I agree with you. I chose the 442 because it fit in my pocket better.


----------



## clanger (Jan 27, 2009)

:smt023


----------



## DanP_from_AZ (May 8, 2009)

Todd said:


> Is that based on actual shooting or marketing hype?





nailer said:


> Marketing hype. I bought an S&W 442 instead. It is lighter and smaller. It shoots well for its purpose, meaning close up. I don't know how well a woman will handle it though.


I bought a 642 a few months ago for a CCW . A lady friend bought a LCR the next day for her CCW gun. Each was $400. Neither of us consulted the other before buying. But, we each fondled both guns (and other brands) in gun stores before buying. I put "short" CT LG-405 grips on mine for $219. She has not.

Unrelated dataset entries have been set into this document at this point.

/-! ## Rendering (95_test_vectors.md 2.8) -/

/-- The set-up of 2.8, with the first sprites given and every other SAT entry parked at y = 0xC0. -/
def renderPpu (sprites : List Byte) : Ppu :=
  { Ppu.reset with
    active := ⟨0x01, 0, 0, 0, 0, 8, 10, 0, 0x01, 0x3F⟩
    vram := [(32, 0x12), (64, 0x30), (88, 0x40), (0x2000, 0x01)] ++
      ((sprites.zipIdx.map fun p => (0x3F00 + p.2, p.1)).filter fun c => c.2 != 0) ++
      ((List.range 48).filter (fun i => sprites.length ≤ 8 * i)).map fun i => (0x3F00 + 8 * i, 0xC0) }

/-- The palette index at a column of a line. -/
def indexAt (p : Ppu) (n : Nat) (x : Fin 256) : Nat :=
  (composite (lineA p n x) (lineB p n x) (rasterSprites p n (selectSprites p n).chosen)[x]).val

theorem test_planes :
    let p := renderPpu []
    [lineA p 0 0, lineA p 0 1, lineA p 0 2] = [1, 2, 0] ∧
      [lineA { p with active.scrollAX := 255 } 0 0, lineA { p with active.scrollAX := 255 } 0 1] = [0, 1] ∧
      lineB { p with vram := [(0x2800, 1), (32, 0x12)] } 0 0 = 0 := by decide +kernel
/-- The rows of spr(0) = (10, 20, 2, 0x01), flip X, flip Y, and bank 9. -/
theorem test_sprite :
    indexAt (renderPpu [10, 20, 2, 0, 0x01, 0, 0, 0]) 10 20 = 0x13 ∧
      indexAt (renderPpu [10, 20, 2, 0, 0x21, 0, 0, 0]) 10 27 = 0x13 ∧
      indexAt (renderPpu [10, 20, 2, 0, 0x41, 0, 0, 0]) 11 20 = 0x14 ∧
      indexAt (renderPpu [10, 20, 2, 0, 0x09, 0, 0, 0]) 10 20 = 0x13 := by decide +kernel
/-- The rows of clipping, of the y wrap, and of two sprites at one column. -/
theorem test_sprite_edges :
    indexAt (renderPpu [10, 252, 2, 0, 0x21, 0, 0, 0]) 10 252 = 0 ∧
      (selectSprites (renderPpu [0xFA, 20, 2, 0, 0x01, 0, 0, 0]) 1).chosen = [0] ∧
      (selectSprites (renderPpu [0xF8, 20, 2, 0, 0x01, 0, 0, 0]) 0).chosen = [] ∧
      indexAt (renderPpu [0, 100, 2, 0, 0x01, 0, 0, 0, 0, 100, 1, 0, 0x02, 0, 0, 0]) 0 101 = 0x22 := by decide +kernel
/-- 16 candidates do not set the latch, 17 do, and the first 16 are chosen (R304). -/
theorem test_overflow :
    let p (k : Nat) : Ppu := { Ppu.reset with
      active.sprCtrl := 0x01, active.satBase := 0x3F
      vram := ((List.range 48).filter (fun i => k ≤ i)).map fun i => (0x3F00 + 8 * i, 0xC0) }
    selectSprites (p 16) 0 = ⟨List.range 16, false⟩ ∧ selectSprites (p 17) 0 = ⟨List.range 16, true⟩ := by decide +kernel
/-- The composite truth table. -/
theorem test_composite :
    [composite 0 0 SpritePixel.clear, composite 3 5 SpritePixel.clear, composite 0 5 SpritePixel.clear,
      composite 3 5 ⟨true, 7, 2, false⟩, composite 3 5 ⟨true, 7, 2, true⟩, composite 0 5 ⟨true, 3, 2, true⟩,
      composite 0 0 ⟨true, 15, 15, false⟩, composite 9 0 ⟨true, 1, 8, false⟩].map Fin.val =
    [0, 3, 5, 0x27, 3, 0x23, 0x7F, 0x01] := by decide +kernel
/-- The colour table. -/
theorem test_colours :
    [0x0000, 0x0007, 0x0038, 0x01C0, 0x01FF, 0x0049, 0x0092, 0x0100].map argbOfWord =
    [0xFF000000, 0xFFFF0000, 0xFF00FF00, 0xFF0000FF, 0xFFFFFFFF, 0xFF242424, 0xFF484848, 0xFF000091] := by decide +kernel
/-- With the display disabled the line is the backdrop (R300). -/
theorem test_renderScanline_blank :
    (stateAfter [.renderScanline 5] State.reset).ppu.fb[5][7] = 0xFF000000 := by decide +kernel
/-- The host view of R316: pixel (1, 0) is the second. -/
theorem test_framebufferRead :
    (framebufferPixels ((Ppu.reset.fb).set 0 ((Vector.replicate 256 (0 : Argb)).set 1 0xFFFF0000)))[1]? = some 0xFFFF0000 := by
  decide +kernel

/-! ## Audio (95_test_vectors.md 2.9) -/

/-- R340 at 48000 and at 44100 Hz. -/
theorem test_cyclesPerSampleFp : cyclesPerSampleFp 48000 = 480438397174 ∧ cyclesPerSampleFp 44100 = 522926146584 := by
  decide +kernel

/-- A ring of four slots. -/
def ringState (ring : List Frame) (w r : BitVec 32) : State :=
  { State.reset with params.ringCap := 4, audio := ⟨0, ring, w, r, 0, 0⟩ }

/-- A frame told from the others. -/
def frame (k : Nat) : Frame := ⟨BitVec.ofNat 16 k, BitVec.ofNat 16 (k + 100)⟩

/-- Pushing five frames into an empty ring writes three and returns three. -/
theorem test_ringPush :
    let t := stateAfter [.ringPush [frame 0, frame 1, frame 2, frame 3, frame 4]]
      (ringState (List.replicate 4 ⟨0, 0⟩) 0 0)
    t.env.reply = .nat 3 ∧ t.audio.writePos = 3 ∧ t.audio.ring = [frame 0, frame 1, frame 2, ⟨0, 0⟩] := by decide +kernel
/-- The row `RING_PUSH([g0, g1])`: slots 3 and 0. -/
theorem test_ringPush_wraps :
    let t := stateAfter [.ringPush [frame 7, frame 8]] (ringState [frame 0, frame 1, frame 2, ⟨0, 0⟩] 3 2)
    t.env.reply = .nat 2 ∧ t.audio.writePos = 1 ∧ t.audio.ring = [frame 8, frame 1, frame 2, frame 7] := by decide +kernel
/-- The row `POP_AUDIO_FRAMES(5)` with three frames stored. -/
theorem test_popAudioFrames :
    let t := stateAfter [.popAudioFrames 5] (ringState [frame 8, frame 1, frame 2, frame 7] 1 2)
    t.env.reply = .nat 3 ∧ t.audio.readPos = 1 ∧ t.audio.ringUnderruns = 1 ∧
      t.env.audioOut = [2, 102, 7, 107, 8, 108, 0, 0, 0, 0] := by decide +kernel
theorem test_popAudioFrames_none :
    (stateAfter [.popAudioFrames 0] (ringState [] 1 1)).audio.ringUnderruns = 0 := by decide +kernel

/-- `APU_ADVANCE(341)` schedules three frames and leaves 23268656414 (by R342's loop, `scheduleFrames_eq`). -/
theorem test_apuAdvance : State.reset.apuSchedule 341 = (3, 23268656414) := by
  have h : cyclesPerSampleFp State.reset.params.sampleRate = 480438397174 := test_cyclesPerSampleFp.1
  unfold State.apuSchedule
  rw [h, scheduleFrames_eq (by omega) _ _ le_rfl]
  decide +kernel

/-! ## Reset and host operations (95_test_vectors.md 2.10) -/

theorem test_loadRom :
    answerOf [.loadRom [0x3E, 0x01]] State.reset = some (.bool true) ∧
      (stateAfter [.loadRom [0x3E, 0x01]] State.reset).memRead 0x0001 = 0x01 ∧
      (stateAfter [.loadRom [0x3E, 0x01]] State.reset).memRead 0x0002 = 0xFF := by decide +kernel
theorem test_loadRom_limits :
    execLoadRom (List.replicate 32769 0) State.reset = .next (State.reset.answer (.bool false)) ∧
      execLoadRom (List.replicate 32768 0) State.reset =
        .next (State.answer { State.reset with rom := List.replicate 32768 0 } (.bool true)) := by
  constructor
  · exact if_pos (by rw [List.length_replicate]; decide)
  · exact if_neg (by rw [List.length_replicate]; decide)
theorem test_reset :
    (stateAfter [.reset] { dmaState 0x0100 0x01 with rom := [7], sched.frameCounter := 9 }).dma = Dma.reset ∧
      (stateAfter [.reset] { dmaState 0x0100 0x01 with rom := [7], sched.frameCounter := 9 }).rom = [7] := ⟨rfl, rfl⟩
theorem test_powerOn :
    answerOf [.powerOn] State.reset = some (.bool true) ∧ (stateAfter [.powerOn] (dmaState 1 1)).memRead 0x0000 = 0xFF := by
  exact ⟨rfl, rfl⟩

I don't think the 642 is lighter than the LCR ? It spec's 15 ounces to the LCR 13. Two ounces more. You have to go high $$$'s Scandium frame/Titanium cylinder to get a couple of ounces less than the LCR. For about $400 more than the 642 or LCR. I can't tell the weight difference in my hand when the 642 and the LCR are loaded with five rounds. Maybe others can. Two ounces different out of 15 ounces plus ammo is not a lot. Neither of us wanted a .357 at this weight/barrel length.

Different shapes ? A bit, for sure. Put them in my DeSantis "SuperFly" pocket holster, hard to tell.

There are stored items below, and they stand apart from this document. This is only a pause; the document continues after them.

-- ==== Sys2Proof/Syntax.lean ====
section
/-! DEFINITION. The syntax of the fifteen commands (R53): the mnemonics, their operand formats (R51),
the instructions with their operands pulled out, and the raw command `MNEMONIC operand` of R58, whose
operand is any 32-bit number. -/

namespace Sys2Proof

/-- The operand formats of R51. -/
inductive Format where
  /-- no operand: `op[31:0]` reserved -/
  | z
  /-- `op[31:0] = imm32`, any value -/
  | i
  /-- `op[31:8]` reserved, `op[7:0] = b8` -/
  | b
  /-- `op[31:2]` reserved, `op[1:0] = n2` -/
  | n
  deriving DecidableEq, Repr

/-- The mnemonics of the opcode map, one per row of R53. -/
inductive Mnemonic where
  | setpoly | setwidth | setinit | gen | preset
  | ldinit | seed | byte | rdcrc
  | rdtbl | rdpoly | rdwidth | rdinit | rdstat | rst
  deriving DecidableEq, Repr

/-- The fifteen mnemonics in the order of R53. -/
def Mnemonic.all : List Mnemonic :=
  [.setpoly, .setwidth, .setinit, .gen, .preset, .ldinit, .seed, .byte, .rdcrc,
   .rdtbl, .rdpoly, .rdwidth, .rdinit, .rdstat, .rst]

/-- The format column of R53. -/
def Mnemonic.format : Mnemonic → Format
  | .setpoly => .i
  | .setwidth => .i
  | .setinit => .i
  | .gen => .z
  | .preset => .n
  | .ldinit => .z
  | .seed => .i
  | .byte => .b
  | .rdcrc => .z
  | .rdtbl => .b
  | .rdpoly => .z
  | .rdwidth => .z
  | .rdinit => .z
  | .rdstat => .z
  | .rst => .z

/-- The instructions: one constructor per row of R53, each carrying exactly the operand bits its
format gives it, so that no term holds a reserved bit. -/
inductive Instr where
  /-- `SETPOLY imm32` (R90) -/
  | setpoly (imm : Word)
  /-- `SETWIDTH imm32` (R91) -/
  | setwidth (imm : Word)
  /-- `SETINIT imm32` (R92) -/
  | setinit (imm : Word)
  /-- `GEN` (R93) -/
  | gen
  /-- `PRESET n2` (R94) -/
  | preset (n : BitVec 2)
  /-- `LDINIT` (R100) -/
  | ldinit
  /-- `SEED imm32` (R101) -/
  | seed (imm : Word)
  /-- `BYTE b8` (R102) -/
  | byte (b : Byte)
  /-- `RDCRC` (R103) -/
  | rdcrc
  /-- `RDTBL b8` (R110) -/
  | rdtbl (b : Byte)
  /-- `RDPOLY` (R111) -/
  | rdpoly
  /-- `RDWIDTH` (R112) -/
  | rdwidth
  /-- `RDINIT` (R113) -/
  | rdinit
  /-- `RDSTAT` (R114) -/
  | rdstat
  /-- `RST` (R115) -/
  | rst
  deriving DecidableEq, Repr

/-- The row of R53 an instruction belongs to. -/
def Instr.mnemonic : Instr → Mnemonic
  | .setpoly _ => .setpoly
  | .setwidth _ => .setwidth
  | .setinit _ => .setinit
  | .gen => .gen
  | .preset _ => .preset
  | .ldinit => .ldinit
  | .seed _ => .seed
  | .byte _ => .byte
  | .rdcrc => .rdcrc
  | .rdtbl _ => .rdtbl
  | .rdpoly => .rdpoly
  | .rdwidth => .rdwidth
  | .rdinit => .rdinit
  | .rdstat => .rdstat
  | .rst => .rst

/-- The operand as the 32-bit number `op`, reserved bits zero (R51). -/
def Instr.operand : Instr → Word
  | .setpoly imm => imm
  | .setwidth imm => imm
  | .setinit imm => imm
  | .gen => 0
  | .preset n => n.setWidth 32
  | .ldinit => 0
  | .seed imm => imm
  | .byte b => b.setWidth 32
  | .rdcrc => 0
  | .rdtbl b => b.setWidth 32
  | .rdpoly => 0
  | .rdwidth => 0
  | .rdinit => 0
  | .rdstat => 0
  | .rst => 0

/-- A command as R58 writes it: a mnemonic and a 32-bit operand that need not respect the format
(`BYTE 0x100`, `GEN 1`). -/
structure RawCommand where
  mnemonic : Mnemonic
  operand : Word
  deriving DecidableEq, Repr

/-- The raw command of an instruction. -/
def Instr.raw (i : Instr) : RawCommand := ⟨i.mnemonic, i.operand⟩

end Sys2Proof
end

I think it is a toss-up, mostly just personal preference. Some people don't like plastic. I like the LCR a lot, especially the trigger. But, I'm happy with my 642. It does amazingly accurate "sandbag groups" at 7 yards. That is compliments of the laser sight versus the front ramp/rear notch with 66 year-old eyes. Target stuff, not self-defense.

I haven't tried the LCR for sandbag accuracy. Both guns will do 7 yards "vital organ body hits" on paper just as fast as I can fire them, just like as intended. But, I had to practice.

But, if I had the chance to fire them "before" as much as I have now, I'd go with the LCR with CT grips.
My lady friend loves her LCR. Doesn't like my 642 so much, especially not its trigger pull.

Call all those opinions above "hype" if you will. I've never had any Ruger or S&W guns before.
And, I've never had any double-action revolvers before either.
So, I have no dog in this hunt. Just trying to learn "something new to me". :smt023


----------